A growing number of insurers on the Obamacare exchanges are voicing concerns about the viability of the program as they run up big losses. Many say that their premiums were too low and didn’t cover the cost of care because their consumers are far sicker than anticipated.

Some 11.1 million people are enrolled in Obamacare this year, according to the latest federal statistics.

UnitedHealthcare, the nation’s largest insurer, is exiting most Obamacare exchanges in 2017. Others, including several Blue Cross Blue Shield companies, are also scaling back. And more than half of the co-op insurers, created and funded by the health reform law, have failed.

To cover these sicker patients, many insurers are requesting big premium hikes for 2017, some in the high double digit percentages.

Insurers are requesting premium increases of 9%, on average, for the benchmark silver plan — upon which federal subsidies are based — in major cities in 16 states plus the District of Columbia, according to the latest review by the Kaiser Family Foundation. But this masks substantial variation, with requests ranging from a drop of 13% to an increase of 25%. States still have to review the requests and could change them.

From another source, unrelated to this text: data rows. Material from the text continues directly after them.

/-- The bundle a port samples (R85); a suppressed edge of its clock is none (R674). -/
def State.sampled (s : State) (b n port : Nat) (i : PortIn) : Option Nat :=
  if s.edgeSeen b (s.portClock b n port) then
    match i with
    | .noEdge => none
    | .latched => mapGet (fun _ => none) s.planes.portIn (2 * (1024 * b + n) + port)
    | .bundle u => some u
  else none

/-- A fenced access (R106): counted; the first after an activation raises FENCE with its block and word (R108). -/
def State.memFence (s : State) (b n wd : Nat) : State :=
  let s1 := s.inc F.MEMT_FENCE_CNT_COUNT b
  if mapGet (fun _ => false) s.memt.fenced b then s1
  else ({ s1 with memt := { s1.memt with fenced := mapSet (fun _ => false) s1.memt.fenced b true } }).memEvt b 5 sevInfo n wd

/-- What a port's edge comes to before the array is accessed: `none` no edge or a disabled port; else the bundle, and
whether the access is performed. The write-backs and BUSY of the edge are done here, before the reads of either port, so a
read on the edge of the other port's write-back sees the corrected word. DESIGN CHOICE (log entry 72): R88 orders reads and
writes of the ports, not write-backs. -/
def State.portGate (s : State) (b p n port : Nat) (i : PortIn) : Option (Nat × Bool) × State :=
  match s.sampled b n port i with
  | none => (none, s)
  | some u =>
    if s.portEnabled b p n port then
      let ph := s.physOf b n
      let w := bitsOf (s.binding b p n port) 7 2
      let s1 := s.setBlk b ph (ageWb (s.blk b ph) port)
      let wb := s1.serveWb b ph port (ubEn u)
      let s2 := wb.2
      let stolen := (port == 1 || w == 3) && (s2.blk b ph).stolen
      let s3 := if port = 1 ∨ w = 3 then s2.setBlk b ph { s2.blk b ph with stolen := false } else s2
      if !ubEn u then (none, s3.setBlk b ph (pushResult (s3.blk b ph) port 0))
      else if !s.insideFence b p n then (none, (s3.setBlk b ph (pushResult (s3.blk b ph) port 0)).memFence b n
        (((portLanes w (ubAddr u)).head?.map fun (l : Nat × Nat × Nat × Nat) => l.1).getD 0))
      else if wb.1 || stolen || s.blockHeld b n then
        (none, s3.setBlk b ph (pushResult (s3.blk b ph) port (downBundle w 0 false false true)))
      else (some (u, true), s3)
    else (none, s)

/-- One port's read at the edge; a write's RDATA, POISON and CORR read 0 (R86). -/
def State.portReadStep (old s : State) (b p n port : Nat) (g : Option (Nat × Bool)) : State :=
  match g with
  | none => s
  | some (u, _) =>
    let w := bitsOf (s.binding b p n port) 7 2
    let r := if ubWe u then (0, s) else old.portRead s b n port w u
    let ph := s.physOf b n
    r.2.setBlk b ph (pushResult (r.2.blk b ph) port r.1)

def State.gateWrites (s : State) (b p n port : Nat) (g : Option (Nat × Bool)) : List (Nat × Nat × Nat) :=
  match g with
  | some (u, _) => if ubWe u then portWrites (bitsOf (s.binding b p n port) 7 2) u else []
  | none => []

/-- PORT_ACCESS (R86): the edge at which ports A and B of block n sample; `ups` are upsets of the block's words before
it. Both ports read what the block held before the edge's accesses: no write of the edge (R88), and no remap entry that the
other port's read makes (R102). Errors of both ports enter the log and the watch list port A's first, so two errors of one
word on one edge match. DESIGN CHOICE (log entry 72): R101 and R121 do not order them. -/
def State.portAccess (s : State) (b n : Nat) (inA inB : PortIn) (ups : List (Nat × Nat)) : State :=
  match s.activePlane b with
  | none => s
  | some p =>
    if n < 1024 ∧ s.powered (dMem (benchCol b)) = true ∧ s.benchUp b = true then
      let s0 := s.upsetWords b (s.physOf b n) ups
      let ga := s0.portGate b p n 0 inA
      let gb := ga.2.portGate b p n 1 inB
      let s1 := gb.2.portReadStep (gb.2.portReadStep gb.2 b p n 0 ga.1) b p n 1 gb.1
      s1.portWritesRun b (s1.physOf b n) (s.gateWrites b p n 0 ga.1) (s.gateWrites b p n 1 gb.1)
    else s

def execPortAccess (b n : Nat) (inA inB : PortIn) (ups : List (Nat × Nat)) (s : State) : Host.Outcome State Fault Refusal :=
  .next (s.portAccess b n inA inB ups)

/-- CORRECTION_WRITE_BACK (R97): an edge of a port that samples EN = 0 serves a pending write-back. -/
def execCorrectionWriteBack (b n port : Nat) (s : State) : Host.Outcome State Fault Refusal :=
  .next (if n < 1024 ∧ s.powered (dMem (benchCol b)) = true
      ∧ (s.benchUp b = false ∨ s.edgeSeen b (s.portClock b n port) = true) then
    let ph := s.physOf b n
    let s1 := s.setBlk b ph (ageWb (s.blk b ph) port)
    let s2 := (s1.serveWb b ph port false).2
    s2.setBlk b ph (pushResult (s2.blk b ph) port 0)
  else s)

/-! ### Haul accesses (R90 to R92) -/

/-- Fabric cycles before a waiting haul access takes one; `none` for SHARE 0 (R91). -/
def shareLimit (share : Nat) : Option Nat := if share = 0 then none else some ([15, 3, 1].getD (share - 1) 15)

/-- A write-back that takes this port-B cycle before the haul access: any one found by now in an idle cycle, one at its
last edge in a cycle the fabric samples (R91). The port's own command of the edge comes after the haul access's and raises
the ages, so they are one short here. -/
def wbFirst (x : MemBlock) (port : Nat) (fabEn : Bool) : Bool := (dueWb (ageWb x port) port fabEn).isSome

/-- The port that haul accesses of a block use: B, or the paired port in x128 mode (R91). -/
def State.haulPort (s : State) (b n : Nat) : Nat :=
  match s.activePlane b with
  | some p => if bitOf (s.binding b p n 0) 9 = 1 ∧ bitsOf (s.binding b p n 0) 7 2 = 3 then 0 else 1
  | none => 1

def State.memReqs (s : State) (b : Nat) : List MemReq := mapGet (fun _ => []) s.memt.reqs b

/-- Block, word and byte of the next word of a request (R90, R91): a request goes word by word, so one that meets a block
boundary goes on in the next block. -/
def MemReq.place (r : MemReq) : Nat × Nat × Nat := memOffset ((hAddr r.hdr / 8 + r.done) * 8 % 2 ^ 26)

/-- The requests that may be performed now: the first of each source and class (R320). -/
def memFronts : List MemReq → List (Nat × Nat) → List MemReq
  | [], _ => []
  | r :: rest, seen =>
    let k := (hSrc r.hdr, hClass r.hdr)
    if seen.contains k then memFronts rest seen else r :: memFronts rest (k :: seen)

/-- The first 8 different blocks of a list of requests (R91). -/
def memBlocks (l : List MemReq) : List Nat :=
  (l.foldl (fun (acc : List Nat) r => if acc.contains r.place.1 then acc else acc ++ [r.place.1]) []).take 8

/-- The request of a list whose next word waits for block n: the memory port serves 8 blocks at once (R91). -/
def turnOf (reqs : List MemReq) (n : Nat) : Option MemReq :=
  let l := memFronts reqs []
  if (memBlocks l).contains n then l.find? fun r => r.place.1 == n else none

def State.memTurn (s : State) (b n : Nat) : Option MemReq := turnOf (s.memReqs b) n

/-- The share count of a block for which no access waits is 0, from which the next wait begins (R91). -/
def State.waitShares (s : State) (b : Nat) (l : List MemReq) : State :=
  { s with memt := { s.memt with
      blocks := mapUpd (fun _ => {}) (fun k (x : MemBlock) =>
        let n := if k % 1040 < 1024 then k % 1040 else (s.spareOf b (k % 1040 - 1024)).getD 1024
        if k / 1040 = b ∧ (turnOf l n).isNone = true then { x with share := 0 } else x) s.memt.blocks } }

/-- The requests that wait at bench b's memory port. -/
def State.setMemReqs (s : State) (b : Nat) (l : List MemReq) : State :=
  let s1 := s.waitShares b l
  { s1 with memt := { s1.memt with reqs := mapSet (fun _ => []) s1.memt.reqs b l } }

/-- The memory port of bench b answers a request (R92, R310, R311). -/
def State.memAnswer (s : State) (b hdr status : Nat) (data : List (Nat × Bool)) : State :=
  if isNonPosted (hOp hdr) then
    s.inject (memPortId b) (mkHeader (hAddr hdr) (hSrc hdr) (memPortId b) (hTag hdr) clsRsp (hLen hdr) 0
      (if hOp hdr = opRead then opRdata else opWack) status 0) data
  else s

/-- A preload write of load channel n is answered (R238, R245). -/
def State.loadAck (s : State) (n status : Nat) : State :=
  match (mapGet (fun _ => none) s.loads n : Option LoadRun) with
  | none => s
  | some r =>
    let r1 := { r with acks := r.acks - 1, bad := r.bad || decide (2 ≤ status) }
    { s with loads := mapSet (fun _ => none) s.loads n (some r1) }

/-- Every word of a request has been performed: its RDATA with POISON per line and STATUS POISON when a line has it, or its
WACK with POISON when a word was stored poisoned (R92, R676). -/
def State.memEnd (s : State) (b : Nat) (r : MemReq) : State :=
  match r.chan with
  | some n => s.loadAck n stOk
  | none =>
  if hOp r.hdr = opRead then
    let fl := flitsOf (hAddr r.hdr) (hLen r.hdr) r.items
    s.memAnswer b r.hdr (if fl.any fun (f : Nat × Bool) => f.2 then stPoison else stOk) fl
  else s.memAnswer b r.hdr (if r.poison then stPoison else stOk) []

/-- The router of bench b's memory port. -/
def memRouter (b : Nat) : Nat := routerOf (benchCol b) (benchY b + 1) (benchX b)

/-- A packet reaches the memory port of bench b. While its router is retired the port serves none: requests are answered
UNREACHABLE (R331). One whose OP does not match its class, whose data count is not complete,
or whose range is not in the bench's memory is discarded (R307, R310). -/
def State.memArrive (s : State) (b : Nat) (arr : Option (Nat × List (Nat × Bool))) : State :=
  match arr with
  | none => s
  | some (h, fl) =>
    let mine := fun (a : Nat) => match s.haulTarget a with
      | .mem b' _ => b' == b
      | _ => false
    if opMatchesClass (hOp h) (hClass h) && hClass h != clsRsp && mine (hAddr h) && mine (hAddr h + hLen h)
        && decide (packetFlits (hOp h) (hAddr h) (hLen h) 0 ≤ fl.length) then
      if s.flag F.HN_RTR_STAT_RETIRED (memRouter b) then s.memAnswer b h stUnreachable []
      else s.setMemReqs b (s.memReqs b ++ [{ hdr := h, flits := fl }])
    else s

/-- One word of request r is performed (R91, R92, R97, R98, R100). A read's write-back joins the port's buffer at age 0: the
port's command of the same edge follows and raises it. -/
def State.memWordStep (s : State) (b n : Nat) (r : MemReq) : MemReq × State :=
  let ph := s.physOf b n
  let wd := r.place.2.1
  if hOp r.hdr = opRead then
    let q := s.checkedRead b n wd srcHaul
    let s1 := q.2.2.2.2
    let port := s.haulPort b n
    let s2 := if q.2.2.2.1 then
        s1.setBlk b ph (setWb (s1.blk b ph) port (wbOf (s1.blk b ph) port ++ [⟨[(wd, q.1)], 0⟩]))
      else s1
    ({ r with done := r.done + 1, items := r.items ++ [q.1 + b2n q.2.1 * 2 ^ 64] }, s2)
  else
    let w := hAddr r.hdr / 8 + r.done
    let f := r.flits.getD (w / 8 - hAddr r.hdr / 64) (0, false)
    let be := rangeBe (hAddr r.hdr) (hLen r.hdr) r.done
    let data := bitsOf f.1 (64 * (w % 8)) 64
    ({ r with done := r.done + 1, poison := r.poison || (s.writeMerge b ph wd be data f.2).2 },
      s.writeWord b ph wd be data f.2 true)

Last year, premiums for the benchmark silver plans in these areas increased 2% following the state reviews.

The performance of Aetna’s Obamacare business is deteriorating as policyholders seek more care than expected, the company said. Pharmacy costs are a particular problem.

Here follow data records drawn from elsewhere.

/-- Whether the end point has answered every request it admitted, performed every admitted write and injected its last
response (R348 step 3). A bench's pending entries stay in its FENCE step and are answered at ISOLATE (R349, R499). -/
def State.endPointIdle (s : State) (k l : Nat) : Bool :=
  !s.routerOwes k (4 + l) && (s.injAt (3 * k + l)).isEmpty
    && (match benchPortAt k l with
      | some (b, p) => (s.waiting b p 1).isEmpty
      | none => true)
    && (match memPortAt k l with
      | some b => (s.memReqs b).isEmpty
      | none => true)

/-- The FENCE step of domain d ends once every fence of its end points is closed (R498); a floor-die reset holds the sequence
there (R503). -/
def State.fenceStepEnd (s : State) (d : Nat) : State :=
  if s.get F.PWR_DOM_STATE d = 5 ∧ s.floorReset = 0
      ∧ ((domainPorts d).all fun (e : Nat × Nat) => !s.fenceRuns e.1 e.2) = true then
    s.set F.PWR_DOM_STATE d 6
  else s

/-- The fence of local port l of router k is closed; its domain's sequence goes on. -/
def State.fenceClosed (s : State) (k l : Nat) : State :=
  let s0 := s.setFence k l 2
  let s1 := { s0 with haul := { s0.haul with fenceWait := mapSet (fun _ => false) s0.haul.fenceWait (3 * k + l) false } }
  match portDomain k l with
  | some d => s1.fenceStepEnd d
  | none => s1

/-- FENCE_CLOSING_DONE (R348 step 3). -/
def execFenceClosingDone (k l : Nat) (s : State) : Host.Outcome State Fault Refusal :=
  .next (if s.fenceRuns k l = true ∧ s.endPointIdle k l = true then s.fenceClosed k l else s)

/-- The domain that a closing fence belongs to reports its fence timeout (R498, R504). -/
def State.fenceTimeoutEvent (s : State) (k l : Nat) : State :=
  match portDomain k l with
  | some d => (s.set F.PWR_DOM_FENCE_TMO d 1).wlog 0x0802 177 sevNotice d
  | none => s

/-- 20 µs after T0 the remaining requests are answered UNREACHABLE, the remaining posted writes discarded and counted, and the
fence closes (R348). -/
def State.fenceOver (s : State) (k l : Nat) : State :=
  if s.fenceRuns k l = true ∧ mapGet (fun _ => 0) s.haul.closing (3 * k + l) + 20000 ≤ s.time then
    let s1 := match benchPortAt k l with
      | some (b, p) => s.pendIsolate b p
      | none => s
    let s2 := match memPortAt k l with
      | some b => s1.memUnreachable b fun _ => true
      | none => s1
    (s2.fenceTimeoutEvent k l).fenceClosed k l
  else s

/-! ### Read-outs and power -/

/-- BENCH_HPORT_STAT_p (R340). -/
def State.readHportStat (s : State) (i : Nat) : Nat :=
  b2n (s.portUp (i / 2) (i % 2)) * 2 ^ 31 + s.get F.BENCH_HPORT_STAT_FENCED i * 2 ^ 30
    + s.tagsUsed (i / 2) (i % 2) * 2 ^ 16 + s.reserveUsed (i / 2) (i % 2)

/-- A bench's ports, hoppers and weighbridges lose what they hold (R501). -/
def State.losePorts (s : State) (b : Nat) : State :=
  { s with hports := mapKeep (fun k => k / 2 != b) s.hports, hoppers := mapKeep (fun k => k / 32 != b) s.hoppers,
           tenancy := { s.tenancy with tokens := mapKeep (fun k => k / 6 != b) s.tenancy.tokens } }

end Sys2Proof.Machine
end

Aetna had 838,000 exchange customers at the end of June.

The announcement comes two weeks after the Department of Justice blocked Aetna’s merger plans with Humana, as well as Anthem’s purchase of Cigna. Anthem last week linked its merger with its Obamacare participation.

“Our acquisition of Cigna will help stabilize pricing in this volatile market, enabling Anthem to continue its commitment to the public exchanges, and provide the opportunity to expand our participation to nine additional states, where neither Anthem nor Cigna currently participate,” said Anthem CEO Joseph Swedish in an earnings call.